*What the task asks*. After finding the line with "theorem setHuff_owptr (s" in the entries below, retype exactly each line from there through the line with "(s.setHuff t i e).maccZ", including that final line.

*Supplied data*.
=-=-=-=-=
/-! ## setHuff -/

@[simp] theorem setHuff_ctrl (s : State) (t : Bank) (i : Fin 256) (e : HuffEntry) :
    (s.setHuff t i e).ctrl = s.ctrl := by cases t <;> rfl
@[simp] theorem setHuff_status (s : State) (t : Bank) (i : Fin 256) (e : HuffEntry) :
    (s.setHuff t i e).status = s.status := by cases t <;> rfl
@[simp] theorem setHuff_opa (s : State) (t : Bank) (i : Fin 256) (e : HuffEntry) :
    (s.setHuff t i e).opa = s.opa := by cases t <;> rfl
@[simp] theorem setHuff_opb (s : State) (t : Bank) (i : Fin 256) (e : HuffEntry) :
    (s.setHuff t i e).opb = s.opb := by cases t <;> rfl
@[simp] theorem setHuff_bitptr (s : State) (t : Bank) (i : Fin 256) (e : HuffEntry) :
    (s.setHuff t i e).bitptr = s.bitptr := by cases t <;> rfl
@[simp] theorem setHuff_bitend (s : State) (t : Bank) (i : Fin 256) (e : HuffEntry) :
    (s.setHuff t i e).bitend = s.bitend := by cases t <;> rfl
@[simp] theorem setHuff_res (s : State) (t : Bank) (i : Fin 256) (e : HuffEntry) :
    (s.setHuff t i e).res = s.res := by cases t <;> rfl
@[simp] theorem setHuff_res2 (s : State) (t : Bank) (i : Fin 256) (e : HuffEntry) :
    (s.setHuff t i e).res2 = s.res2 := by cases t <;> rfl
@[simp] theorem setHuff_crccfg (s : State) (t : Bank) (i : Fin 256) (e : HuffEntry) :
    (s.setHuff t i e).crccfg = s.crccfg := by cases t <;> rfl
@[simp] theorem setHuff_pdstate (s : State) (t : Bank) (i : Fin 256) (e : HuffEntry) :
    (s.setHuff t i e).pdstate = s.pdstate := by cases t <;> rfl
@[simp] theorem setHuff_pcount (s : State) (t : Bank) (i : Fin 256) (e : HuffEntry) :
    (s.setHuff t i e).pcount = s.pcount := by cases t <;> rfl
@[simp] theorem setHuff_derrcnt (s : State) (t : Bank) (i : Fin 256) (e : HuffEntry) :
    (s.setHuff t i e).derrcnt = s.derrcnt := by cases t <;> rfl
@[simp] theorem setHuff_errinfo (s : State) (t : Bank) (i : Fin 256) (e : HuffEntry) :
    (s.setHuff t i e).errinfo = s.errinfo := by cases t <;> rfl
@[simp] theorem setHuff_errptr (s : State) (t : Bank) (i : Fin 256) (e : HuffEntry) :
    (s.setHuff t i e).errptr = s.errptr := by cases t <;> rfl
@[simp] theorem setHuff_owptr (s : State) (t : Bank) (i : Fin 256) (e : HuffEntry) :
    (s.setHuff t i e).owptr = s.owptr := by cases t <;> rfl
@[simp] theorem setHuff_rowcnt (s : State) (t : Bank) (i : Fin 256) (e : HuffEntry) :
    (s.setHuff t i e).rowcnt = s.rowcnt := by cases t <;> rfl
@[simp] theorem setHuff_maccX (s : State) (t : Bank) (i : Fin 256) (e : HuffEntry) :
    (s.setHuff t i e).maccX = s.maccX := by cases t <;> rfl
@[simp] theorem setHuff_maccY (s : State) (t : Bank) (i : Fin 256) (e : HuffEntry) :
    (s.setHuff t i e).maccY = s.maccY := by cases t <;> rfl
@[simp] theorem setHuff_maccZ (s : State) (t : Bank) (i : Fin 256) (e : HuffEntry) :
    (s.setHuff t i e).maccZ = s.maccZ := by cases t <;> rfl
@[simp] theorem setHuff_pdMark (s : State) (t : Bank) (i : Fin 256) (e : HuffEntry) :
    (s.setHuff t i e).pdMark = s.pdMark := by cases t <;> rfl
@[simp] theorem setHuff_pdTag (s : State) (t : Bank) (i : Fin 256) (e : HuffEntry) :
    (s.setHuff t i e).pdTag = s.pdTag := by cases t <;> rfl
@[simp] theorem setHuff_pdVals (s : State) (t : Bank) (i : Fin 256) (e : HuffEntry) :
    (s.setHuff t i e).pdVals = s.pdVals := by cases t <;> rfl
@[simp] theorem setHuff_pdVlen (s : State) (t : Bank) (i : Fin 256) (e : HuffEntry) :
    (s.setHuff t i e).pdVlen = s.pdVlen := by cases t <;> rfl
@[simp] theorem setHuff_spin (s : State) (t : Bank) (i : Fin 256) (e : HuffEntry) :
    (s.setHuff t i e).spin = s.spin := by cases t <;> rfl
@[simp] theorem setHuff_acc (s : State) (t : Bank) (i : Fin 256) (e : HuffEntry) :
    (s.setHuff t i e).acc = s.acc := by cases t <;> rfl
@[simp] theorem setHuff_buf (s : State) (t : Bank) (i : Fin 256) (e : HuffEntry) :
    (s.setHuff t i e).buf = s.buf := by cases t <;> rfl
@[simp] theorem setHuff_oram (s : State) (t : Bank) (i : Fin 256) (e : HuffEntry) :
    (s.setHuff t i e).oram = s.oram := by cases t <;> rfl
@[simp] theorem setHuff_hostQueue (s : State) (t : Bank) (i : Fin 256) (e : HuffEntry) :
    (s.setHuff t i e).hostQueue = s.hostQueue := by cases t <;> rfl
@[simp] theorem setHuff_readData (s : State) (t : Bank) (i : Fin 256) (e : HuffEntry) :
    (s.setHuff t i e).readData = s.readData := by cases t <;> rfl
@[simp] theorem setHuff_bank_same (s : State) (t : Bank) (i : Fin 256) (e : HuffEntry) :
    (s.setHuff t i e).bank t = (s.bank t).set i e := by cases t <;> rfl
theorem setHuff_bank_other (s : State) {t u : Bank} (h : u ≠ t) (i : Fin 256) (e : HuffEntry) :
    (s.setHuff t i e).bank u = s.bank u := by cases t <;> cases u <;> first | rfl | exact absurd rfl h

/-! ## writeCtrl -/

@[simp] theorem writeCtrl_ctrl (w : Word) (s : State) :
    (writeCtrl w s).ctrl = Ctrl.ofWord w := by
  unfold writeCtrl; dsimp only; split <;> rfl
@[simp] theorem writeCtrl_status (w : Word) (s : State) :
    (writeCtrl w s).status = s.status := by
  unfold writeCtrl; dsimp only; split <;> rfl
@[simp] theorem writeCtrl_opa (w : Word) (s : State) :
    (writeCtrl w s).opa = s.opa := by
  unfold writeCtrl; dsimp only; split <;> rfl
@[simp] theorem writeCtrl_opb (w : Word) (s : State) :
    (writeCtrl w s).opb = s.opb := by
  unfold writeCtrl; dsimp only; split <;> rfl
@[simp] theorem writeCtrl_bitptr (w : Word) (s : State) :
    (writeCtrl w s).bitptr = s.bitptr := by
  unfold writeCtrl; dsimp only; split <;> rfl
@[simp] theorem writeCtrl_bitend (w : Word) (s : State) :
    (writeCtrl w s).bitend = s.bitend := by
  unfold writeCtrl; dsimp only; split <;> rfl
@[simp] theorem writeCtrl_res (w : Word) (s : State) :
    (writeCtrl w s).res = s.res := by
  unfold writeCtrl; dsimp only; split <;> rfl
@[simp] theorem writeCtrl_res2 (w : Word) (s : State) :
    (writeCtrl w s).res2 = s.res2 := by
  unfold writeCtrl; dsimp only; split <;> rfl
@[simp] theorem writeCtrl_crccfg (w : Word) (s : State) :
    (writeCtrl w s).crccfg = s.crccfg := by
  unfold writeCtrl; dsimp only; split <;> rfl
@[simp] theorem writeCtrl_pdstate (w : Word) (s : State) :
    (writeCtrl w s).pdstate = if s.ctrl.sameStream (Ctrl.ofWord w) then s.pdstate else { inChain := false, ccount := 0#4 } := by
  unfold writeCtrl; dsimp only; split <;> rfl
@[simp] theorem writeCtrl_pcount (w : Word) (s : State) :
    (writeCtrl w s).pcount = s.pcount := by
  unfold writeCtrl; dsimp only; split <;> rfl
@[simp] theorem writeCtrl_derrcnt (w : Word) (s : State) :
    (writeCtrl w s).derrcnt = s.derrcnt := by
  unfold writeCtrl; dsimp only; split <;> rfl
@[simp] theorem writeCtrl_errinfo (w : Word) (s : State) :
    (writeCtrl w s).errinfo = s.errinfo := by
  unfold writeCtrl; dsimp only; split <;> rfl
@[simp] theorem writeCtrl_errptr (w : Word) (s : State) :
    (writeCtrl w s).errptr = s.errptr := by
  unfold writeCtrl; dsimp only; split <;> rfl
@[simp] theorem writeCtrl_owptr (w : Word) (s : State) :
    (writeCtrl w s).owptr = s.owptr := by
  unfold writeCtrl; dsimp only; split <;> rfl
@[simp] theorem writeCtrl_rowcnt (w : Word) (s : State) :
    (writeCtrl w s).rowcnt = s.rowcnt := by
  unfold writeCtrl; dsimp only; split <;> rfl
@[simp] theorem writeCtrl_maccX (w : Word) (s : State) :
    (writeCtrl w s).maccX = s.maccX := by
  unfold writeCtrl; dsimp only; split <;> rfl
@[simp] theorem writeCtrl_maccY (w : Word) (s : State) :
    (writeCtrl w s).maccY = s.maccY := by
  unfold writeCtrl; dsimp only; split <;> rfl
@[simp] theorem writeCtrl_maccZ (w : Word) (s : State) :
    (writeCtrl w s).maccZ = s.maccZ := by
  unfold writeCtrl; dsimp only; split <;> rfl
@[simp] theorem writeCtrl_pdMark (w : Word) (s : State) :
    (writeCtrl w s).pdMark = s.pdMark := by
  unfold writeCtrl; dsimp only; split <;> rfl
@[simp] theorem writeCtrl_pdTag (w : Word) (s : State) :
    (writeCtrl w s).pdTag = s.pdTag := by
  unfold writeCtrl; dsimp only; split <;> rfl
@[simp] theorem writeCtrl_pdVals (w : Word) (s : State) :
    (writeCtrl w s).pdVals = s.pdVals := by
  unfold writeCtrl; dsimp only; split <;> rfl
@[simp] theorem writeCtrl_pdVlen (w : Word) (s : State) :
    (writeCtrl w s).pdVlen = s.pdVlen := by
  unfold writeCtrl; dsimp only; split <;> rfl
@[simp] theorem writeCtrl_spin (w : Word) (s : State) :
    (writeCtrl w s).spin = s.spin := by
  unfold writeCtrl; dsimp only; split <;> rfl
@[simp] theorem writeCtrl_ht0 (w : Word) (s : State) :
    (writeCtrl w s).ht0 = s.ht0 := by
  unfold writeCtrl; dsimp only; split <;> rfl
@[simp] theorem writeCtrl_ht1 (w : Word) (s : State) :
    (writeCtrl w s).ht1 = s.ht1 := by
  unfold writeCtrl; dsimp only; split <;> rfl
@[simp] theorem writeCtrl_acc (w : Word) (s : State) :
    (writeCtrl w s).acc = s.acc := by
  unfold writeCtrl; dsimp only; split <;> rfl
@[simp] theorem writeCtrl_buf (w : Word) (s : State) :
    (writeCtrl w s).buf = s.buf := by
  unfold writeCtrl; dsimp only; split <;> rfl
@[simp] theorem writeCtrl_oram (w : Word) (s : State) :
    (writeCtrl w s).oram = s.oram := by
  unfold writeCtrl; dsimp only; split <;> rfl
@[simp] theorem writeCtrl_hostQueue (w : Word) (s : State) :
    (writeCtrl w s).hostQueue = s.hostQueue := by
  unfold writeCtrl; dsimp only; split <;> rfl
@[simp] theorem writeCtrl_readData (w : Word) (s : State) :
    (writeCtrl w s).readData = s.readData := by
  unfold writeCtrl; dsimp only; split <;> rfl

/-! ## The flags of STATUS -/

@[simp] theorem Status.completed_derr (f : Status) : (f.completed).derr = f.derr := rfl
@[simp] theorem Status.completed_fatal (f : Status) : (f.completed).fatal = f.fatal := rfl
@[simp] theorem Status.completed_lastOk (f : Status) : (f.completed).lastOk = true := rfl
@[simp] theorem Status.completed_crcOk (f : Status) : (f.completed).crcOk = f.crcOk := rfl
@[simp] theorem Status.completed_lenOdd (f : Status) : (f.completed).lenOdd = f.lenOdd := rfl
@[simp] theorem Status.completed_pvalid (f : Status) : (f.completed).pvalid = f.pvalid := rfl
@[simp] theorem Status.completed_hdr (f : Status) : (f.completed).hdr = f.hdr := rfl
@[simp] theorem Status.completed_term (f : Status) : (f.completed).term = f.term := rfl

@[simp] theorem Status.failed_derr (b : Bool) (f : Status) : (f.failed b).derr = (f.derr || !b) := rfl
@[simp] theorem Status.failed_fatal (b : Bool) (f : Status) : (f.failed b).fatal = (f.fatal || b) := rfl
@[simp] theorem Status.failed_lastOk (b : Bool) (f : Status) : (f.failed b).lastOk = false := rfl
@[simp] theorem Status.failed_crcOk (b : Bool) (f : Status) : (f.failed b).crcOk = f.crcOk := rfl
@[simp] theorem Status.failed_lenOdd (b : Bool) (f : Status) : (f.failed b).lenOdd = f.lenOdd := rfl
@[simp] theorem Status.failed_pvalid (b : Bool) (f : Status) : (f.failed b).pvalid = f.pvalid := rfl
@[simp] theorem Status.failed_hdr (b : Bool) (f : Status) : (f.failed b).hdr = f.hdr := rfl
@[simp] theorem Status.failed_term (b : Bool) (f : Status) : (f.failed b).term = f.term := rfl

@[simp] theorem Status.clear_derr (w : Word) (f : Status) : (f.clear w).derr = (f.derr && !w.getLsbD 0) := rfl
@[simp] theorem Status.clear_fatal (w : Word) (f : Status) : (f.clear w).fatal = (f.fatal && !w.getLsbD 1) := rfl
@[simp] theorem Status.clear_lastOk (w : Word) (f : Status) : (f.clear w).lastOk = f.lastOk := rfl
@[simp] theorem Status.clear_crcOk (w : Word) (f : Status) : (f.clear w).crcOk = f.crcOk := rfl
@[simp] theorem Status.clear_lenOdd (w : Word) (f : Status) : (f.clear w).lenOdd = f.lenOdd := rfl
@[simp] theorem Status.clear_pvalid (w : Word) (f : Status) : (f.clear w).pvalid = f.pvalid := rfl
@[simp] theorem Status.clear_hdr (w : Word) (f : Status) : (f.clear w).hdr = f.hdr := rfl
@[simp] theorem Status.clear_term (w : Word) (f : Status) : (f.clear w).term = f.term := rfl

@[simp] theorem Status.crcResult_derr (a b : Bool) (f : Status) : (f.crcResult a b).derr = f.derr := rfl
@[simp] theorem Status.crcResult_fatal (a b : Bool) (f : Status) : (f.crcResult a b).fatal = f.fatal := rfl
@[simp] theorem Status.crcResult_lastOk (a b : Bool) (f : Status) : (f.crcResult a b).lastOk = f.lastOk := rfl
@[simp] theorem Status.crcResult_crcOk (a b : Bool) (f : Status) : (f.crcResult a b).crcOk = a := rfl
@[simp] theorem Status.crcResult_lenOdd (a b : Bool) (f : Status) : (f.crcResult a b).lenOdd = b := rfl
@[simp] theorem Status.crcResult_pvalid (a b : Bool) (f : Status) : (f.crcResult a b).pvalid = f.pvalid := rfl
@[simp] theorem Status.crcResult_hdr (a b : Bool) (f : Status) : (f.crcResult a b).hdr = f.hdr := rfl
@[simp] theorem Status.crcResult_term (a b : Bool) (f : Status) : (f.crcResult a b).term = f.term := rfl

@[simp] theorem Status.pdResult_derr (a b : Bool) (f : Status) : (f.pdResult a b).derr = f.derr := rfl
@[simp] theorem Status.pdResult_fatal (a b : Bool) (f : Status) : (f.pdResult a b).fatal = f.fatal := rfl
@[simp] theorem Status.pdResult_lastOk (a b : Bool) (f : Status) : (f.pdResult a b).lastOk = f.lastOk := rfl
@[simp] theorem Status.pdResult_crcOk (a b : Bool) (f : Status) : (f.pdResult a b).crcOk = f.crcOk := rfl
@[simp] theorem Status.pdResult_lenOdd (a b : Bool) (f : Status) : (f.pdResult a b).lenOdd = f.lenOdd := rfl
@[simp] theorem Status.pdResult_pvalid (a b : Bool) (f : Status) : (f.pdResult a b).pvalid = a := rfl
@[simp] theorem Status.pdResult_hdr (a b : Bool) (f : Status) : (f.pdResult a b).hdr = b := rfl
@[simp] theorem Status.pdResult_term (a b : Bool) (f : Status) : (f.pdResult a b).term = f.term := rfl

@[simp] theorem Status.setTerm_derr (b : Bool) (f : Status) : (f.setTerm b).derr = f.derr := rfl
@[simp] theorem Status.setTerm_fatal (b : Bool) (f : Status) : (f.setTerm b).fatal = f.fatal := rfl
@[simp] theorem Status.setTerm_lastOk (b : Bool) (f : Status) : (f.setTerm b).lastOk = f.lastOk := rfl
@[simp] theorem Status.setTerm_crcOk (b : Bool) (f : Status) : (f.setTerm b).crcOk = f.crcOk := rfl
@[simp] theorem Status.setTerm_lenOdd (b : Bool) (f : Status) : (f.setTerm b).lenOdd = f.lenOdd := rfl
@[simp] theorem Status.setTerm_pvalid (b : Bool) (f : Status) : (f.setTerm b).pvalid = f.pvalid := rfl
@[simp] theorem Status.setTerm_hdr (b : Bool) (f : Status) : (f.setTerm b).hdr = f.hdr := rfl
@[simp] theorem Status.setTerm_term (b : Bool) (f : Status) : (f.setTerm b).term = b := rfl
=-=-=-=-=
*Output*.
@[simp] theorem setHuff_owptr (s : State) (t : Bank) (i : Fin 256) (e : HuffEntry) :
    (s.setHuff t i e).owptr = s.owptr := by cases t <;> rfl
@[simp] theorem setHuff_rowcnt (s : State) (t : Bank) (i : Fin 256) (e : HuffEntry) :
    (s.setHuff t i e).rowcnt = s.rowcnt := by cases t <;> rfl
@[simp] theorem setHuff_maccX (s : State) (t : Bank) (i : Fin 256) (e : HuffEntry) :
    (s.setHuff t i e).maccX = s.maccX := by cases t <;> rfl
@[simp] theorem setHuff_maccY (s : State) (t : Bank) (i : Fin 256) (e : HuffEntry) :
    (s.setHuff t i e).maccY = s.maccY := by cases t <;> rfl
@[simp] theorem setHuff_maccZ (s : State) (t : Bank) (i : Fin 256) (e : HuffEntry) :
    (s.setHuff t i e).maccZ = s.maccZ := by cases t <;> rfl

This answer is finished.